**What needs to be done**
Would you please copy the part of the material below that opens with the line containing "(∀ j < n.toNat, memRead" and closes with the line containing "fault when the"? Copy it exactly, and only it.

**Supplied records**
/-- n capture samples at Recording(r), n ≤ r: sample j goes, bit for bit, to word N - r + j; every other word stays; every
output is +0.0; the capture ends exactly when n = r, with PHASE and PHASE_INC +0.0 and DATA n; nothing else changes (R121
to R124). -/
def Obligations.CaptureStoresExactlyItsSamples : Prop :=
  ∀ (n r : U32) (k : Nat) (s : State),
    s.fault = 0#2 → s.capState = .recording r → s.size.toNat = 2 ^ k → Table.wf s.table →
    1 ≤ r.toNat → r.toNat ≤ s.size.toNat → n.toNat ≤ r.toNat → n.toNat ≤ s.frames.length →
    ∃ t, exec (.processBlock n) s = .next t ∧
      (∀ j < n.toNat, memRead ((s.size.toNat : Int) - r.toNat + j) t = (s.frames.getD j 0#64).extractLsb' 0 32) ∧
      (∀ a < s.size.toNat, (a < s.size.toNat - r.toNat ∨ s.size.toNat - r.toNat + n.toNat ≤ a) →
        memRead a t = memRead a s) ∧
      t = { s with
        table := t.table
        capState := if n = r then .idle else .recording (r - n)
        phase := if n = r then 0#32 else s.phase
        phaseInc := if n = r then 0#32 else s.phaseInc
        outputs := s.outputs ++ List.replicate n.toNat 0#32
        frames := s.frames.drop n.toNat
        inProgress := none
        responses := s.responses ++ [if n = r then (0#32 ++ n : BitVec 64) else 0#64] }

/-- A capture of N words takes exactly N samples, however they fall across blocks, blocks of length 0 included: until then
it is Recording what is left, then it is Idle; sample j stands in word j, bit for bit, and every output is +0.0 (R124). -/
def Obligations.CaptureTakesExactlyNSamples : Prop :=
  ∀ (ns : List U32) (m k : Nat) (s : State),
    s.fault = 0#2 → s.capState = .recording s.size → s.size.toNat = 2 ^ k → Table.wf s.table →
    m = (ns.map BitVec.toNat).sum → m ≤ s.size.toNat → m ≤ s.frames.length →
    ∃ t, execAll (ns.map .processBlock) s = .next t ∧
      (m < s.size.toNat → t.capState = .recording (s.size - BitVec.ofNat 32 m)) ∧
      (m = s.size.toNat → t.capState = .idle ∧ t.phase = 0#32 ∧ t.phaseInc = 0#32) ∧
      (∀ j < m, memRead j t = (s.frames.getD j 0#64).extractLsb' 0 32) ∧
      (∀ a < s.size.toNat, m ≤ a → memRead a t = memRead a s) ∧
      t.outputs = s.outputs ++ List.replicate m 0#32 ∧ t.frames = s.frames.drop m

/-- The playback sample, as a block of one slot (R179): the magnitude estimate (R146 to R148), the increment (R171), the
output of the kernel that MODE selects at the current phase (R172 to R176), then the advance and WRAP (R177), or the
fault when the advanced phase is not finite (R180, R205). d numbers the slot's draws of NaNDraw (log 2). The meaning
takes the fault as a next state (log 1). -/
def Obligations.PlaybackSlotFollowsTheRules : Prop :=
  ∀ (f : FrameWord) (fs : List FrameWord) (s : State),
    s.fault = 0#2 → s.capState = .idle → s.mode ≠ 3#2 → s.frames = f :: fs →
    ∃ d d' : Nat,
      let x : F32 := f.extractLsb' 32 32
      let c := if fgt (fabs x) s.envLast then s.attackCoeff else s.decayCoeff
      let e := fadd (d + 2) (fmul (d + 1) c (fsub d s.envLast (fabs x))) (fabs x)
      let m := if s.envEn then e else x
      let inc := fmul (d + 3) (fabs m) (toF32 s.size.toNat)
      let i : Int := maskIndex (floorNat s.phase) s
      let g := fsub (d + 4) s.phase (toF32 (floorNat s.phase))
      let y :=
        if s.mode = 0#2 then memRead i s
        else if s.mode = 1#2 then
          fadd (d + 7) (memRead i s) (fmul (d + 6) g (fsub (d + 5) (memRead (i + 1) s) (memRead i s)))
        else
          let c1 := fsub (d + 5) (memRead (i + 1) s) (memRead (i - 1) s)
          let c2 := fsub (d + 11) (fsub (d + 10) (fadd (d + 8) (fmul (d + 6) 0x40800000#32 (memRead (i + 1) s))
            (fmul (d + 7) 0x40000000#32 (memRead (i - 1) s))) (fmul (d + 9) 0x40A00000#32 (memRead i s)))
            (memRead (i + 2) s)
          let c3 := fadd (d + 15) (fsub (d + 14) (fmul (d + 13) 0x40400000#32
            (fsub (d + 12) (memRead i s) (memRead (i + 1) s))) (memRead (i - 1) s)) (memRead (i + 2) s)
          let h := fadd (d + 19) c1 (fmul (d + 18) g (fadd (d + 17) c2 (fmul (d + 16) g c3)))
          fadd (d + 22) (memRead i s) (fmul (d + 21) (fmul (d + 20) 0x3F000000#32 g) h)
      let p := fadd (d + 23) s.phase inc
      exec (.processBlock 1#32) s =
        .next { s with
          envLast := if s.envEn then e else s.envLast
          phaseInc := inc
          phase := if isFinite p then wrap s.size.toNat p else s.phase
          fault := if isFinite p then s.fault else 0b01#2
          outputs := s.outputs ++ [y]
          frames := fs
          inProgress := none
          draws := d'
          responses := s.responses ++ [if isFinite p then 0#64 else 0x0300000000000000#64] }

/-- At MODE = 3 a playback slot raises FAULT(INTERNAL_MODE) before any output; ENV_LAST and PHASE_INC are written, PHASE is
not (R176, R237, R205). The meaning takes the fault as a next state (log 1). -/
def Obligations.ModeThreeRaisesInternalMode : Prop :=
  ∀ (f : FrameWord) (fs : List FrameWord) (s : State),
    s.fault = 0#2 → s.capState = .idle → s.mode = 3#2 → s.frames = f :: fs →
    ∃ d d' : Nat,
      let x : F32 := f.extractLsb' 32 32
      let c := if fgt (fabs x) s.envLast then s.attackCoeff else s.decayCoeff
      let e := fadd (d + 2) (fmul (d + 1) c (fsub d s.envLast (fabs x))) (fabs x)
      let m := if s.envEn then e else x
      exec (.processBlock 1#32) s =
        .next { s with
          envLast := if s.envEn then e else s.envLast
          phaseInc := fmul (d + 3) (fabs m) (toF32 s.size.toNat)
          fault := 0b10#2
          frames := fs
          inProgress := none
          draws := d'
          responses := s.responses ++ [0x0300000000000000#64] }

/-- A fault ends the block at once: no later slot runs and no later word is emitted, and the remaining frames of the block
are consumed and ignored (R205). The meaning takes the fault as a next state (log 1). -/
def Obligations.FaultEndsTheBlock : Prop :=
  ∀ (n : U32) (s t : State), s.fault = 0#2 → 1 ≤ n.toNat → n.toNat ≤ s.frames.length →
    exec (.processBlock 1#32) s = .next t → t.fault ≠ 0#2 →
    exec (.processBlock n) s = .next { t with frames := s.frames.drop n.toNat }

/-- A block of n + m samples does what a block of n and then a block of m do, whatever happens in them, a capture's completion
included; only a fault in the first part is excepted (R59, R201, R271, R272). Its one response is FAULTED if the second part
faulted; else OK, with DATA the first part's if a capture completed there, else n more than the second part's if one completed
there, else 0 (R202, R205). -/
def Obligations.SplittingABlockChangesNothing : Prop :=
  ∀ (n m : U32) (s t u : State), n.toNat + m.toNat < 2 ^ 32 → n.toNat + m.toNat ≤ s.frames.length →
    exec (.processBlock n) s = .next t → t.fault = 0#2 → exec (.processBlock m) t = .next u →
    ∃ w v : ResponseWord, t.responses = s.responses ++ [w] ∧ u.responses = t.responses ++ [v] ∧
      exec (.processBlock (n + m)) s = .next { u with responses := s.responses ++
        [if u.fault ≠ 0#2 then 0x0300000000000000#64
         else if w.extractLsb' 0 32 ≠ 0#32 then (0#32 ++ w.extractLsb' 0 32 : BitVec 64)
         else if v.extractLsb' 0 32 ≠ 0#32 then (0#32 ++ (n + v.extractLsb' 0 32) : BitVec 64)
         else 0#64] }

/-- The model's choice of log 7, and of log 8 for a faulted device: a block whose frames come in two pieces waits after the
first and, with the second, ends as the block that had them all. -/
def Obligations.BlockWaitsForItsFrames : Prop :=
  ∀ (n : U32) (fs gs : List FrameWord) (s : State), fs.length < n.toNat →
    ∃ t, exec (.processBlock n) { s with frames := fs } = .next t ∧ t.frames = [] ∧
      deviceStep { t with frames := gs } = exec (.processBlock n) { s with frames := fs ++ gs } ∧
      step { t with frames := gs } = stopAtFault t (exec (.processBlock n) { s with frames := fs ++ gs })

**Completed task**
      (∀ j < n.toNat, memRead ((s.size.toNat : Int) - r.toNat + j) t = (s.frames.getD j 0#64).extractLsb' 0 32) ∧
      (∀ a < s.size.toNat, (a < s.size.toNat - r.toNat ∨ s.size.toNat - r.toNat + n.toNat ≤ a) →
        memRead a t = memRead a s) ∧
      t = { s with
        table := t.table
        capState := if n = r then .idle else .recording (r - n)
        phase := if n = r then 0#32 else s.phase
        phaseInc := if n = r then 0#32 else s.phaseInc
        outputs := s.outputs ++ List.replicate n.toNat 0#32
        frames := s.frames.drop n.toNat
        inProgress := none
        responses := s.responses ++ [if n = r then (0#32 ++ n : BitVec 64) else 0#64] }

/-- A capture of N words takes exactly N samples, however they fall across blocks, blocks of length 0 included: until then
it is Recording what is left, then it is Idle; sample j stands in word j, bit for bit, and every output is +0.0 (R124). -/
def Obligations.CaptureTakesExactlyNSamples : Prop :=
  ∀ (ns : List U32) (m k : Nat) (s : State),
    s.fault = 0#2 → s.capState = .recording s.size → s.size.toNat = 2 ^ k → Table.wf s.table →
    m = (ns.map BitVec.toNat).sum → m ≤ s.size.toNat → m ≤ s.frames.length →
    ∃ t, execAll (ns.map .processBlock) s = .next t ∧
      (m < s.size.toNat → t.capState = .recording (s.size - BitVec.ofNat 32 m)) ∧
      (m = s.size.toNat → t.capState = .idle ∧ t.phase = 0#32 ∧ t.phaseInc = 0#32) ∧
      (∀ j < m, memRead j t = (s.frames.getD j 0#64).extractLsb' 0 32) ∧
      (∀ a < s.size.toNat, m ≤ a → memRead a t = memRead a s) ∧
      t.outputs = s.outputs ++ List.replicate m 0#32 ∧ t.frames = s.frames.drop m

/-- The playback sample, as a block of one slot (R179): the magnitude estimate (R146 to R148), the increment (R171), the
output of the kernel that MODE selects at the current phase (R172 to R176), then the advance and WRAP (R177), or the
fault when the advanced phase is not finite (R180, R205). d numbers the slot's draws of NaNDraw (log 2). The meaning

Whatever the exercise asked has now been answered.